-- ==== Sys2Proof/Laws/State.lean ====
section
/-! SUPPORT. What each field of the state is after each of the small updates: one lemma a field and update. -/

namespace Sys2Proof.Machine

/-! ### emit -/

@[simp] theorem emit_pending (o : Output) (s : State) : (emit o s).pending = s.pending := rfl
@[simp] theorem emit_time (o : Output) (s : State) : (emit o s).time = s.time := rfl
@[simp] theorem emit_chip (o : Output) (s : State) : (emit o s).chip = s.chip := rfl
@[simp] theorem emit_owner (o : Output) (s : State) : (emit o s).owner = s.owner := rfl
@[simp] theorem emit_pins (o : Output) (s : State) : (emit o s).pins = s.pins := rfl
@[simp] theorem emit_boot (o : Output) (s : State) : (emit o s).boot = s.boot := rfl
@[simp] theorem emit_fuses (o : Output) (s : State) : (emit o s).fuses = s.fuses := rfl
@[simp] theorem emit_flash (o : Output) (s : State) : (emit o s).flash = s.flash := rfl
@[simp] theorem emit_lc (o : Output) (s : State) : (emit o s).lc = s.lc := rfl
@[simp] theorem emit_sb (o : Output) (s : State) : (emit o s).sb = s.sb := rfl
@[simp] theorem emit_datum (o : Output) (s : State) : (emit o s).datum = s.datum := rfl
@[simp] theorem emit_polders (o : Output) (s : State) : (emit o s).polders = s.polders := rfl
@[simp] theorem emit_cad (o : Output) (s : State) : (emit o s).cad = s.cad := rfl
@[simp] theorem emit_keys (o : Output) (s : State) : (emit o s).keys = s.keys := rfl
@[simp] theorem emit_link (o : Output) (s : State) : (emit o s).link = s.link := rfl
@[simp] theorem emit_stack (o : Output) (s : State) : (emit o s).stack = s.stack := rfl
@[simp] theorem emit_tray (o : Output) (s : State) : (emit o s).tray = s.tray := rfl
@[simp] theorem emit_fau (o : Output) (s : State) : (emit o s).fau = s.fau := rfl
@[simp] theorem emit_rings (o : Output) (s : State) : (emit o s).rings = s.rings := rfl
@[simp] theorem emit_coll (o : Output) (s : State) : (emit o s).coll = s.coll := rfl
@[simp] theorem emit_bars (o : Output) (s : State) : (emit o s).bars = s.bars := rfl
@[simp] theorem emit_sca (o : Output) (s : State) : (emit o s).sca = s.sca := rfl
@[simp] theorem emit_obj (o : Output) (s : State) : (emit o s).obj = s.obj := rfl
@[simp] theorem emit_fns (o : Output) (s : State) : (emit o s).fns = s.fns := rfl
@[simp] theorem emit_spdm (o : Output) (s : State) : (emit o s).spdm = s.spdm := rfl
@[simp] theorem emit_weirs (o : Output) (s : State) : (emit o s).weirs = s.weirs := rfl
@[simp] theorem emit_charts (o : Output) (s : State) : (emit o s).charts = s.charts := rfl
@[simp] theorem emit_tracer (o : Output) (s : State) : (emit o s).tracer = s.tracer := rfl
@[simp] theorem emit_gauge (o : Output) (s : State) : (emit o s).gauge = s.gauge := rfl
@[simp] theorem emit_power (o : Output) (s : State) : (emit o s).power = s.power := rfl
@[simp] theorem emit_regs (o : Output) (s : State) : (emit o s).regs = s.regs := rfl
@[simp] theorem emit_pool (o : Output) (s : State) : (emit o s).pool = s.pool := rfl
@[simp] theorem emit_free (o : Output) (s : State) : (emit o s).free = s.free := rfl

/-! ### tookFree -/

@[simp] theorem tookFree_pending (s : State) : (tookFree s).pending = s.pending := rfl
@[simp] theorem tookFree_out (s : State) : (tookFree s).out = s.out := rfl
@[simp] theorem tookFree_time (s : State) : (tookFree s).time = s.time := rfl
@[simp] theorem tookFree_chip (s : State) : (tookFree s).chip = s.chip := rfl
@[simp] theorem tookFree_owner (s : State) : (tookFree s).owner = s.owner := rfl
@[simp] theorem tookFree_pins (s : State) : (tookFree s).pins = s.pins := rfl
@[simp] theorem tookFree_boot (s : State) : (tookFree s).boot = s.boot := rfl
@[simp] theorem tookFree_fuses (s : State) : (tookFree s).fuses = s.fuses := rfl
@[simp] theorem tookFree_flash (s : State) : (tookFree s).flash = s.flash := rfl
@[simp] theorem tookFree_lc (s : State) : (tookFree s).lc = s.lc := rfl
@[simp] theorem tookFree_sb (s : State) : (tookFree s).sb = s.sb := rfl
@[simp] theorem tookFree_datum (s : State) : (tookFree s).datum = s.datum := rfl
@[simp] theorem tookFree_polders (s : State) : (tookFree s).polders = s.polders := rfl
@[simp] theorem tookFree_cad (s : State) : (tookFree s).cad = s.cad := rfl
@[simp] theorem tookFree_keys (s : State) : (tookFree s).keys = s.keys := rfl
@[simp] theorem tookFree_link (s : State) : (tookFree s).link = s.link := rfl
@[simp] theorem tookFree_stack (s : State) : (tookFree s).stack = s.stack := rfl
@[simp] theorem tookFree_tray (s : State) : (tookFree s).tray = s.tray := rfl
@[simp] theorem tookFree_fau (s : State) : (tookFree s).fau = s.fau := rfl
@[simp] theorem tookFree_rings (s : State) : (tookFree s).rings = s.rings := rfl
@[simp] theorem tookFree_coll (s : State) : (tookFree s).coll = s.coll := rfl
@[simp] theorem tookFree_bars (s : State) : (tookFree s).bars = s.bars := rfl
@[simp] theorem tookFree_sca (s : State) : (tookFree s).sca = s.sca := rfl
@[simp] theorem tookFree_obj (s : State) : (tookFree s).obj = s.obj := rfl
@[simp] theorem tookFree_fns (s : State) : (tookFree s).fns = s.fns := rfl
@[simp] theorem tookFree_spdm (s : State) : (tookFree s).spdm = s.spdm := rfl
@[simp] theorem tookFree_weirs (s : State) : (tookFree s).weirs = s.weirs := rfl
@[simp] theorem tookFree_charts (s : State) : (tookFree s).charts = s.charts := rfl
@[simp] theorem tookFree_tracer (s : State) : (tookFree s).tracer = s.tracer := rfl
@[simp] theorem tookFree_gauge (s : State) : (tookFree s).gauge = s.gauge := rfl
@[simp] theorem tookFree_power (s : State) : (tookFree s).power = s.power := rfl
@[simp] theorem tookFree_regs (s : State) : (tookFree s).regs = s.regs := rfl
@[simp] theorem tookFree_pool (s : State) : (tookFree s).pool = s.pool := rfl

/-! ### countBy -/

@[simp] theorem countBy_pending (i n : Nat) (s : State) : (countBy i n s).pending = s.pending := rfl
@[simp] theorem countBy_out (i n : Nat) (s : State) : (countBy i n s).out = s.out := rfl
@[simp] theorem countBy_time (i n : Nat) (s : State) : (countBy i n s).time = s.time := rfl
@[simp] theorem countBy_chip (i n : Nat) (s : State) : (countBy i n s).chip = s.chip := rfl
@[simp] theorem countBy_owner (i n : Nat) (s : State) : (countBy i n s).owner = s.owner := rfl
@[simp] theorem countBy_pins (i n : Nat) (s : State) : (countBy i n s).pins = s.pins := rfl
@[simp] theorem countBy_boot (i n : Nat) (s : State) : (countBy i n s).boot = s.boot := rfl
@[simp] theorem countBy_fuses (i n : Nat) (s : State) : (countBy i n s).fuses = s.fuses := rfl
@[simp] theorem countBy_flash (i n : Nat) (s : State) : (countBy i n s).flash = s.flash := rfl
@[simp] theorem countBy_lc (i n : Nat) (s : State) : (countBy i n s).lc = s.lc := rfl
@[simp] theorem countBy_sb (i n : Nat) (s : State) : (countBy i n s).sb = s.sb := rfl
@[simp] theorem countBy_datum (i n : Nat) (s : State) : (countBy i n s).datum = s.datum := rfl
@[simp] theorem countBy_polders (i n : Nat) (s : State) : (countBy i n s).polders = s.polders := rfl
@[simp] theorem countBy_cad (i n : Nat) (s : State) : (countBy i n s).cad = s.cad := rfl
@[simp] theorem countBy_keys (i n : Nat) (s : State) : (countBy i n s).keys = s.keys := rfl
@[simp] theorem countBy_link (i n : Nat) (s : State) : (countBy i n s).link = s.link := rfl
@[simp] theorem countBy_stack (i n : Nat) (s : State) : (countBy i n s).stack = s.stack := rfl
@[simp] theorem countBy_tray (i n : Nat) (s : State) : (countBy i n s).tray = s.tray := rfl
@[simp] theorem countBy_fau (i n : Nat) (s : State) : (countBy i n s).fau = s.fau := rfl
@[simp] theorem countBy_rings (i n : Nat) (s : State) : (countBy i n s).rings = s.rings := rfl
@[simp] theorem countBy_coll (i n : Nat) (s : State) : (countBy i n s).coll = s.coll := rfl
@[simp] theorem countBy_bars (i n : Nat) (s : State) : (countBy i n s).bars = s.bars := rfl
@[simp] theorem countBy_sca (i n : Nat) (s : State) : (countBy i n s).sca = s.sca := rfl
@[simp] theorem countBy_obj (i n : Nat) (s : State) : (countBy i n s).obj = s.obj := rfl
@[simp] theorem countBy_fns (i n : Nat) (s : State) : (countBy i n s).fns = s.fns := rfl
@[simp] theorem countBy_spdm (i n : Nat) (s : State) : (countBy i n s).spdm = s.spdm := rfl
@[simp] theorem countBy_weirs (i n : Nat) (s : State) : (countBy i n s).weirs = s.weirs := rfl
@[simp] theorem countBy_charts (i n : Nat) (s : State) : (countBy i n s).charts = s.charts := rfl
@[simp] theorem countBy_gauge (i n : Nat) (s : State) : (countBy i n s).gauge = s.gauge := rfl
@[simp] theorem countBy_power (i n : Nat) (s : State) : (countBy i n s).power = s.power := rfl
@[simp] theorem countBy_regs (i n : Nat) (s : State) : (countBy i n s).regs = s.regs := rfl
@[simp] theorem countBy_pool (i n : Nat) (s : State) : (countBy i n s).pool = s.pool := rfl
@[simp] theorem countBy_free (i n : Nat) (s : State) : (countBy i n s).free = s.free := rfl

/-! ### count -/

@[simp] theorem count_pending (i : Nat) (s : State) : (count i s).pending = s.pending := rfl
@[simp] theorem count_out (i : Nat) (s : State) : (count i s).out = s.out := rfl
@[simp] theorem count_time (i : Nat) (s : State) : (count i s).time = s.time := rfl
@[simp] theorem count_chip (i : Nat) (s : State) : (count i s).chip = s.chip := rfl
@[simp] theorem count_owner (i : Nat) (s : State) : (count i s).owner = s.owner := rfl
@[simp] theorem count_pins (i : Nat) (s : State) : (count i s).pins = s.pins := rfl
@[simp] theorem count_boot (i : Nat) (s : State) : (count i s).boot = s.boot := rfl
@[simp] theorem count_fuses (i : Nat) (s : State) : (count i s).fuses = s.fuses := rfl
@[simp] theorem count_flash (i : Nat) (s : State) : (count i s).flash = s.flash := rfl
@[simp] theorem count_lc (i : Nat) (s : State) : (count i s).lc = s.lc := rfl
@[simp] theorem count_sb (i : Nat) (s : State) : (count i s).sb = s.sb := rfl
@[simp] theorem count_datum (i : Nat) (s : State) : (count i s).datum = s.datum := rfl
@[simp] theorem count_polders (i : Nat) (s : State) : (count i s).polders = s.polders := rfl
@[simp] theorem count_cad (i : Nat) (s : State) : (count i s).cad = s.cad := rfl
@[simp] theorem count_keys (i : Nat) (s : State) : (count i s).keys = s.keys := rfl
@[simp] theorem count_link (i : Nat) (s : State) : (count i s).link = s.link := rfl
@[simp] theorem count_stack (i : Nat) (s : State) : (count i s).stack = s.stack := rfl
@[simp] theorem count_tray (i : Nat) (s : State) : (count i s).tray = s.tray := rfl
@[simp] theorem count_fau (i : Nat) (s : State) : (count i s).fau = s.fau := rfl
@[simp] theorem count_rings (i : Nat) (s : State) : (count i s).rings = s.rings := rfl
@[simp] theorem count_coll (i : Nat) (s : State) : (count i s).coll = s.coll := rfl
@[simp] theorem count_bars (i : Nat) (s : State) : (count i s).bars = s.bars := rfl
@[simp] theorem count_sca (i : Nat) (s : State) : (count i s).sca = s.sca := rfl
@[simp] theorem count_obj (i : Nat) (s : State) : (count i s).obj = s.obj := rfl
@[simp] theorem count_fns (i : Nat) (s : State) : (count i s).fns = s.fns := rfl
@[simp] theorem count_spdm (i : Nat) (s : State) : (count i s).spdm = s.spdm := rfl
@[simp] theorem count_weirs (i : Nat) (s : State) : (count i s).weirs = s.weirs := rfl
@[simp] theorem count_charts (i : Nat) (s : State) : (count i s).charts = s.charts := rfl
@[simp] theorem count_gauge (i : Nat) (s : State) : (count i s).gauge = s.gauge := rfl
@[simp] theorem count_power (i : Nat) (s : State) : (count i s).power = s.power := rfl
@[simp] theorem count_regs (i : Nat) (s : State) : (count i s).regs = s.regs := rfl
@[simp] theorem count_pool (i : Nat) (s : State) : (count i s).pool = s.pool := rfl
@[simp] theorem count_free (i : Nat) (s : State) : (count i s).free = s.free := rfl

══════

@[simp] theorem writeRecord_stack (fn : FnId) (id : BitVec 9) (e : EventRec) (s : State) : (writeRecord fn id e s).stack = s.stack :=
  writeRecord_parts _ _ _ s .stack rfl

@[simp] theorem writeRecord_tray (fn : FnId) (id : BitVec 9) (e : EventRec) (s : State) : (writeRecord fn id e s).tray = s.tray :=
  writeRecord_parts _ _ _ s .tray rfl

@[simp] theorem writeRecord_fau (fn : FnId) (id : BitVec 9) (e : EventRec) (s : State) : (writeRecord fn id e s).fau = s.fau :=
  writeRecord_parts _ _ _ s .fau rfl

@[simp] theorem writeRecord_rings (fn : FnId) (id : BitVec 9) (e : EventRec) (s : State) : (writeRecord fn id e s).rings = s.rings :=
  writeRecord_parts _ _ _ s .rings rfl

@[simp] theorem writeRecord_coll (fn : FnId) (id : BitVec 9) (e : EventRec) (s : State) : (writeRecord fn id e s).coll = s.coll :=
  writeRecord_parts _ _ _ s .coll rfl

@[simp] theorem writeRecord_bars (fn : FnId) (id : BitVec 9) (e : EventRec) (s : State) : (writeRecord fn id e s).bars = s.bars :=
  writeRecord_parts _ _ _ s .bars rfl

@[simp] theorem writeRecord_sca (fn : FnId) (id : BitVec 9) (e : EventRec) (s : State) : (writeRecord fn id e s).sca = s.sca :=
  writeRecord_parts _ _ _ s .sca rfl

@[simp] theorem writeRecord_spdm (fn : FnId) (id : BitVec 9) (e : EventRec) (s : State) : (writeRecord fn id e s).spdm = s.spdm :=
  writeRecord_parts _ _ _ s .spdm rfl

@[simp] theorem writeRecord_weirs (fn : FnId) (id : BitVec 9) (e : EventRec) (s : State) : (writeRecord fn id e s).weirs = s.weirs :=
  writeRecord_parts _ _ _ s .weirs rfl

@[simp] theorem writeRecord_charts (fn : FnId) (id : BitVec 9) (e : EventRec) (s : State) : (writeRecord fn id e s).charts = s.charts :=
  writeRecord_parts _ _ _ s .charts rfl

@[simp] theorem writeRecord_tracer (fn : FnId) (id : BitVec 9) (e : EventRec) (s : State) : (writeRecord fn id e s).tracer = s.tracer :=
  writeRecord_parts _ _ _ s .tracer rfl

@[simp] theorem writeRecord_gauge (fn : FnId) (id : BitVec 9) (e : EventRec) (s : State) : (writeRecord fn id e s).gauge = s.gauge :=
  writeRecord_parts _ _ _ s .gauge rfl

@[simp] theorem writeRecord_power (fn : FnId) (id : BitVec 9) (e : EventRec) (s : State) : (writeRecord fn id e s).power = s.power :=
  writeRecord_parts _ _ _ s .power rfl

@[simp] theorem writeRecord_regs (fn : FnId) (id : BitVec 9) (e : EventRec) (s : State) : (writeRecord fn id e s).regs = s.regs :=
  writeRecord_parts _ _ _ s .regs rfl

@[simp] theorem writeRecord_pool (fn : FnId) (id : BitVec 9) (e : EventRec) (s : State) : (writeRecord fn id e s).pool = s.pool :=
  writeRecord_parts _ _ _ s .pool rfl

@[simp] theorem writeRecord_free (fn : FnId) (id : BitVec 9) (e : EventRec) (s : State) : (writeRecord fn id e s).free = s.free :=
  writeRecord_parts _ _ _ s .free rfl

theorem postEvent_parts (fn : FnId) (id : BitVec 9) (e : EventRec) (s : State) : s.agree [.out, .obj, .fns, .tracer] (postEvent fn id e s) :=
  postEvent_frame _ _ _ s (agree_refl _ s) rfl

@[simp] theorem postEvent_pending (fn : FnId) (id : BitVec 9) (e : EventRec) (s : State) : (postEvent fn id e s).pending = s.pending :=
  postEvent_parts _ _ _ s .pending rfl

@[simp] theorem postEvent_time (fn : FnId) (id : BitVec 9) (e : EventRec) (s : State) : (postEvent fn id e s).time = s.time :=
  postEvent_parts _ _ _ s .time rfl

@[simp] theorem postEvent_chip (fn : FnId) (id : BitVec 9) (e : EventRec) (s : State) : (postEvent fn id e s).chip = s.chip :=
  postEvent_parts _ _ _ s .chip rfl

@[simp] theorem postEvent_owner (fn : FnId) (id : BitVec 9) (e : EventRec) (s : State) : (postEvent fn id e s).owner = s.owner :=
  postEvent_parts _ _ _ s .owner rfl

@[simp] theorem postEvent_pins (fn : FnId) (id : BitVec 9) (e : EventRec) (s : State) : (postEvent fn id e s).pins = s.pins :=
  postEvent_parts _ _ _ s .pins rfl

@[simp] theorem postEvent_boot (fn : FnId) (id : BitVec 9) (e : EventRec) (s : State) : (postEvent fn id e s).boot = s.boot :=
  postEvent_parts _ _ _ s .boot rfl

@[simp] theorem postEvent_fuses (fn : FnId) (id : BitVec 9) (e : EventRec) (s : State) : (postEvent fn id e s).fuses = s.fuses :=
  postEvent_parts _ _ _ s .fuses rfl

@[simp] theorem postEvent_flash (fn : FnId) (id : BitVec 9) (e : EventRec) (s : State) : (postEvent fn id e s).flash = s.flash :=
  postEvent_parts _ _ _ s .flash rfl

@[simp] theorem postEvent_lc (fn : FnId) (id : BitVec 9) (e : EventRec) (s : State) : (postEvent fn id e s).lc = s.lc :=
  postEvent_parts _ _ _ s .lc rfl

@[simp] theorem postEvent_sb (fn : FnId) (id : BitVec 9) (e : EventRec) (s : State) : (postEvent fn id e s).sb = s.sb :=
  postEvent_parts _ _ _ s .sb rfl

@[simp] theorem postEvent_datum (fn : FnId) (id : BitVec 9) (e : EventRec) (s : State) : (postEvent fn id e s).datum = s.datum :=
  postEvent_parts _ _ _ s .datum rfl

══════

▶ _WORK REQUEST_: Repeat exactly the lines of the listing above, from the one with "writeRecord_parts _ _ _ s .regs rfl" down to the one with "postEvent_parts _ _ _ s .owner rfl"; both of those lines belong in the range.

▶ _EXERCISE RESULT_:
  writeRecord_parts _ _ _ s .regs rfl

@[simp] theorem writeRecord_pool (fn : FnId) (id : BitVec 9) (e : EventRec) (s : State) : (writeRecord fn id e s).pool = s.pool :=
  writeRecord_parts _ _ _ s .pool rfl

@[simp] theorem writeRecord_free (fn : FnId) (id : BitVec 9) (e : EventRec) (s : State) : (writeRecord fn id e s).free = s.free :=
  writeRecord_parts _ _ _ s .free rfl

theorem postEvent_parts (fn : FnId) (id : BitVec 9) (e : EventRec) (s : State) : s.agree [.out, .obj, .fns, .tracer] (postEvent fn id e s) :=
  postEvent_frame _ _ _ s (agree_refl _ s) rfl

@[simp] theorem postEvent_pending (fn : FnId) (id : BitVec 9) (e : EventRec) (s : State) : (postEvent fn id e s).pending = s.pending :=
  postEvent_parts _ _ _ s .pending rfl

@[simp] theorem postEvent_time (fn : FnId) (id : BitVec 9) (e : EventRec) (s : State) : (postEvent fn id e s).time = s.time :=
  postEvent_parts _ _ _ s .time rfl

@[simp] theorem postEvent_chip (fn : FnId) (id : BitVec 9) (e : EventRec) (s : State) : (postEvent fn id e s).chip = s.chip :=
  postEvent_parts _ _ _ s .chip rfl

@[simp] theorem postEvent_owner (fn : FnId) (id : BitVec 9) (e : EventRec) (s : State) : (postEvent fn id e s).owner = s.owner :=
  postEvent_parts _ _ _ s .owner rfl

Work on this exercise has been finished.